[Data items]
§

-- ==== Sys2Proof/Syntax.lean ====
section
/-! DEFINITION. The instructions of the W4 and the indivisible events of the device: one constructor per row
of spec/opcode_table.json, and six for the nine words that the chapters encode and the table does not list
(IMMX, RNDX, HGIVE, HSWAP, HABAN, HREL, HINFO, KCFG, KTEST: log entry 4, DEDUCED).

The fields of a word stand in the order of the table, the guard `p` last (R47). A register field holds the
register's number, a predicate field the predicate's number (R45, R46).

An event has no fields: where it falls (the tenant, the row, the executor, the queue element) is the choice that
`Machine.State.sel` holds (log entry 1, DESIGN CHOICE). -/

namespace Sys2Proof
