/-- A row (`bad`: the 8-byte words of its bytes that hold an uncorrected error, R270): its bytes, its control block (R88) and the hidden state the spec names. `monPa` holds the physical line each
monitor is registered for at its home (R324); `await` the address of the next group of a row that keeps its slot and
awaits an answer (R255); `replayDue` that its replay list is to be made before its next
group (R267); `jobWait` the ticket that a row with WAITON 3 waits for, none for a HALT (R322, R373); `stepper` the row whose STEPX steps it, with the destination register (R334); `move` the target site of a MOVING row (R258);
`run` the hint words of its group that have issued (R52); `mid` how the group it stands inside takes an interruption (R255), and `walked` the pages whose walks it has waited for and that
ended in a fault, with its number (R272); `again` the words of a group that has issued and is tried again, as they were fetched (R57, R392), `gbase` the base of
a gather that stands between its elements (R308), `mxs` the ticket of the job that an MXS has had accepted (R255); `ahead` the
places of DRAM, with their bytes, whose value a later relaxed load of the row has fixed already (R218, R219, R220); `vecs` the vectors of the store-releases that its words hold, by the word: row bytes,
then the RCB (R224);
`inGroup` that an open row stands inside a progressive group of which units are done (R255); `issueAt` the first cycle in which
it may issue again (R21). -/
structure Row where
  g : Vector DWord 64
  work : Memory
  priv : Bool
  pri : BitVec 2
  st : RowSt
  waiton : BitVec 32
  pc : BitVec 32
  newpc : BitVec 32
  pred : BitVec 8
  fmt : BitVec 9
  exc : BitVec 6
  prog : BitVec 32
  epc : BitVec 32
  cause : BitVec 16
  bud : BitVec 32
  pend : BitVec 7
  mon : Vector Mon 4
  monPa : Vector Nat 4
  launch : BitVec 32
  rowid : BitVec 32
  lx : BitVec 16
  ly : BitVec 16
  gridw : BitVec 16
  gridh : BitVec 16
  ext0 : BitVec 32
  ext1 : BitVec 32
  base0 : BitVec 32
  base1 : BitVec 32
  timeout : BitVec 32
  tailpc : BitVec 32
  frec : BitVec 64
  dv : Vector (BitVec 32) 12
  trapact : Bool
  replay : List EarlyStore
  replayDue : Bool
  early : List EarlyStore
  deferred : List FaultInfo
  join : BitVec 48
  predid : BitVec 32
  tickets : List Ticket
  countCol : BitVec 10
  readyAt : Nat
  pass : Nat
  hold : BitVec 32
  joinw : Option Nat
  jobWait : Option (BitVec 32)
  fill : Option (BitVec 3 × Nat)
  deadline : Option DWord
  move : Option (BitVec 10)
  await : Option (BitVec 32)
  held : List Cmd
  stepping : Bool
  stepper : Option (RowKey × BitVec 6)
  stoppedByTenant : Bool
  bad : List Nat
  run : List Word
  mid : Mid
  walked : List (Nat × Nat)
  again : List Word
  gbase : Option DWord
  mxs : Option (BitVec 32)
  ahead : List (Nat × List Byte)
  vecs : NMap (Vector (BitVec 32) 12)
  inGroup : Bool
  issueAt : Nat
  deriving DecidableEq, Repr

/-- The phase of a slot (R245, R251); `reserved` holds it for a gang member whose activation is still to come (R256). -/
inductive Phase where
  | reserved | opening | open_ | closing
  deriving DecidableEq, Repr

/-- An open-row slot of an executor (R13, R250-R254): its row, phase, the subarray group it holds, the level it was
opened with, when its quantum began (R252), when its row was opened (R253), whether the row's next word awaits a result (R254), since
when it has been passed over for want of budget and whether a refill has decided its closure (R96), and whether its quantum or
a pre-emption has, for the row's next boundary (R252, R253, R256). -/
structure Slot where
  row : RowKey
  phase : Phase
  group : BitVec 4
  level : BitVec 2
  openAt : Nat
  openedAt : Nat
  late : Bool
  starvedAt : Option Nat
  closeDue : Bool
  expired : Bool
  deriving DecidableEq, Repr

/-- A valid bind record (R170), with the cycle from which the quantum of its gang is counted, once that has begun (R256). -/
structure Bind where
  lnch : BitVec 32
  tenant : BitVec 4
  pri : BitVec 2
  gang : Bool
  quant : BitVec 8
  age : BitVec 8
  gsize : BitVec 8
  nbound : BitVec 16
  since : Option Nat
  deriving DecidableEq, Repr

/-- An executor (R13): its slots, its slot table (R170), the group of the previous activation (R250), the times of its
last activations (R251), the slot that issued last and the first cycle in which it may issue again (R254), the
slots of a pre-emption close in progress (R253), and when its next refill falls (R96). -/
structure Exec where
  slots : Vector (Option Slot) 8
  binds : List Bind
  last : BitVec 4
  acts : List Nat
  lastSlot : BitVec 3
  issueAt : Nat
  preempting : List (BitVec 3)
  refillAt : Nat
  deriving DecidableEq, Repr

/-- A channel (R131): state word, binding and control bits. -/
structure Chan where
  head : BitVec 9
  tail : BitVec 9
  count : BitVec 10
  bound : Bool
  lnch : BitVec 32
  ctl : BitVec 512
  deriving DecidableEq, Repr

/-- A line of a column cache (R112, R113): its number (an address divided by 256), the bytes it holds as a memory of 256
addresses, valid sectors, the addresses of its dirty bytes, the bytes of poisoned sectors that have not been overwritten since
(R270), priority, recency. -/
structure CLine where
  line : Nat
  data : Memory
  valid : BitVec 8
  dirty : List Nat
  bad : List Nat
  prio : Nat
  used : Nat
  deriving DecidableEq, Repr

/-- A line tag of a span cache (R114): the data stand once, at the home (log entry 8, DEDUCED). -/
structure SLine where
  line : Nat
  dirty : Bool
  prio : Nat
  used : Nat
  deriving DecidableEq, Repr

§

→ Required action
Tell how many lines in the entries above include the string "jobWait", and write nothing but the number.

→ Written solution
2